Race and Gender in the Selection of Patients for Lobotomy

Jack El-Hai
3 min readJun 2, 2017

I researched my book The Lobotomist, a biography of lobotomy developer and advocate Walter Freeman, M.D., more than twelve years ago. I still remember the dismay I felt when I turned up evidence that Freeman and his fellow psychosurgeons considered race and gender when they decided whose brains they would cut and disrupt in their quest to treat psychiatric illnesses.

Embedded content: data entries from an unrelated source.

-- ==== Sys2Proof/Machine/Stages.lean ====
section
/-! DEFINITION. The stages IF, EX, MEM and WB (40_pipeline.md R105, R108 to R118) and the cycle that
composes them round the ID/EX contents of the instruction in ID (R100, R120). Every stage reads the
state as it stood at the start of the cycle (R103). -/

namespace Sys2Proof.Machine

/-- R105: IF/ID's write side. No instruction redirects it (R172). -/
def ifStage (s : State) : IFID :=
  { instruction := s.portIn.instrIn
    incrPC := some (s.ifid.read.incrPC.getD s.params.startPC + 4) }

/-- R108 to R111: EX/MEM's write side. -/
def exStage (s : State) : Except FaultRecord EXMEM :=
  let d := s.idex.read
  match d.ctrl with
  | .noOp => .ok { s.exmem.write with ctrl := .noOp }
  | .active c =>
    match alu c d with
    | .error f => .error f
    | .ok aluResult => .ok
      { ctrl := .active c.passEX
        aluResult := aluResult
        writeRegNum := destSelect c d
        sWValue := d.readReg2Value
        incrPC := d.incrPC
        branchTarget := branchTargetValue
        zero := zeroFlag }

/-- R113: the loaded value, zero-extended, or `NA` when the word in MEM does not load. -/
def loadValue (m : ExMemSignals) (s : State) : Except FaultRecord (Option Word) :=
  if m.memRead then
    match memRead s s.exmem.read.aluResult with
    | .error f => .error f
    | .ok b => .ok (some (b.setWidth 32))
  else .ok none

/-- R114: the memory after the edge; a store writes the low byte of `sWValue`. -/
def storeResult (m : ExMemSignals) (s : State) : Except FaultRecord (List Host.Cell) :=
  if m.memWrite then memWrite s s.exmem.read.aluResult (s.exmem.read.sWValue.extractLsb' 0 8)
  else .ok s.mem

/-- R112 to R115: MEM/WB's write side and the memory after the edge. -/
def memStage (s : State) : Except FaultRecord (MEMWB × List Host.Cell) :=
  match s.exmem.read.ctrl with
  | .noOp => .ok ({ s.memwb.write with ctrl := .noOp }, s.mem)
  | .active m =>
    match loadValue m s with
    | .error f => .error f
    | .ok lWData =>
      match storeResult m s with
      | .error f => .error f
      | .ok mem => .ok
        ({ ctrl := .active m.passMEM
           lWDataValue := lWData
           aluResult := s.exmem.read.aluResult
           writeRegNum := s.exmem.read.writeRegNum }, mem)

/-- R117, R118: the value WB writes, or the consistency fault. -/
def wbValue (b : MemWbSignals) (r : MEMWB) : Except FaultRecord Word :=
  match b.memToReg with
  | some true =>
    match r.lWDataValue with
    | some v => .ok v
    | none => .error (.inconsistentControl .wb)
  | some false => .ok r.aluResult
  | none => .error (.inconsistentControl .wb)

/-- R116 to R118: the RegisterFile after the edge. -/
def wbStage (s : State) : Except FaultRecord RegFile :=
  match s.memwb.read.ctrl with
  | .noOp => .ok s.x
  | .active b =>
    if b.regWrite then
      match s.memwb.read.writeRegNum with
      | none => .error (.inconsistentControl .wb)
      | some n =>
        match wbValue b s.memwb.read with
        | .error f => .error f
        | .ok v => .ok (s.x.write n v)
    else .ok s.x

/-- What the stages behind ID produce in a cycle none of them faults in. -/
structure OlderWork where
  exmem : EXMEM
  memwb : MEMWB
  mem   : List Host.Cell
  x     : RegFile
  deriving DecidableEq, Repr

/-- EX, MEM and WB in the fixed order, stopping at the first fault (R100, R205, R206). -/
def olderStages (s : State) : Except FaultRecord OlderWork :=
  match exStage s with
  | .error f => .error f
  | .ok exmem =>
    match memStage s with
    | .error f => .error f
    | .ok (memwb, mem) =>
      match wbStage s with
      | .error f => .error f
      | .ok x => .ok { exmem := exmem, memwb := memwb, mem := mem, x := x }

/-- The state after all five stages and before the commit: every write side written, and the RegisterFile
and MainMemory as they will be after the edge (R103, R119). -/
def stagesRun (idex : IDEX) (w : OlderWork) (s : State) : State :=
  { s with
    x := w.x
    mem := w.mem
    ifid := { s.ifid with write := ifStage s }
    idex := { s.idex with write := idex }
    exmem := { s.exmem with write := w.exmem }
    memwb := { s.memwb with write := w.memwb } }

/-- R100, R103, R34: emit the record, commit the four registers, advance the cycle counter. -/
def endCycle (s : State) : State :=
  { s.commit.edgePassed with cycle := s.cycle + 1, trace := s.trace ++ [s.record] }

/-- R120: the cycle in which ID writes `idex`; a fault of EX, MEM or WB is taken instead (R205). -/
def runCycle (idex : IDEX) (s : State) : State :=
  match olderStages s with
  | .error f => raiseFault f s
  | .ok w => endCycle (stagesRun idex w s)

end Sys2Proof.Machine
end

Lobotomist Walter Freeman after deep sea fishing in Florida, 1940

Freeman’s racial attitudes were complicated. As president of the Medical Society of the District of Columbia during the late 1940s, he worked hard to change the organization’s by-laws to allow it to admit African American physicians as members. Yet Freeman held peculiar beliefs about the psychological make-up and social influences of people of color, and these affected his treatment of patients.

He believed, for instance, that African American psychiatric patients, especially women, were among the best candidates for lobotomy because of what he called “the greater family solidarity manifested by these people.” Freeman meant that in his opinion black families were more likely to give their relatives who survived lobotomy devoted post-operative care. In addition, he was impressed by the results lobotomy produced among black patients. At the West Virginia state hospital in Lakin, Freeman operated on many African American patients in 1952 and was happy when he returned “a week or so after operating upon twenty very dangerous Negroes and found fifteen of then sitting under the trees with only one guard in sight,” he wrote.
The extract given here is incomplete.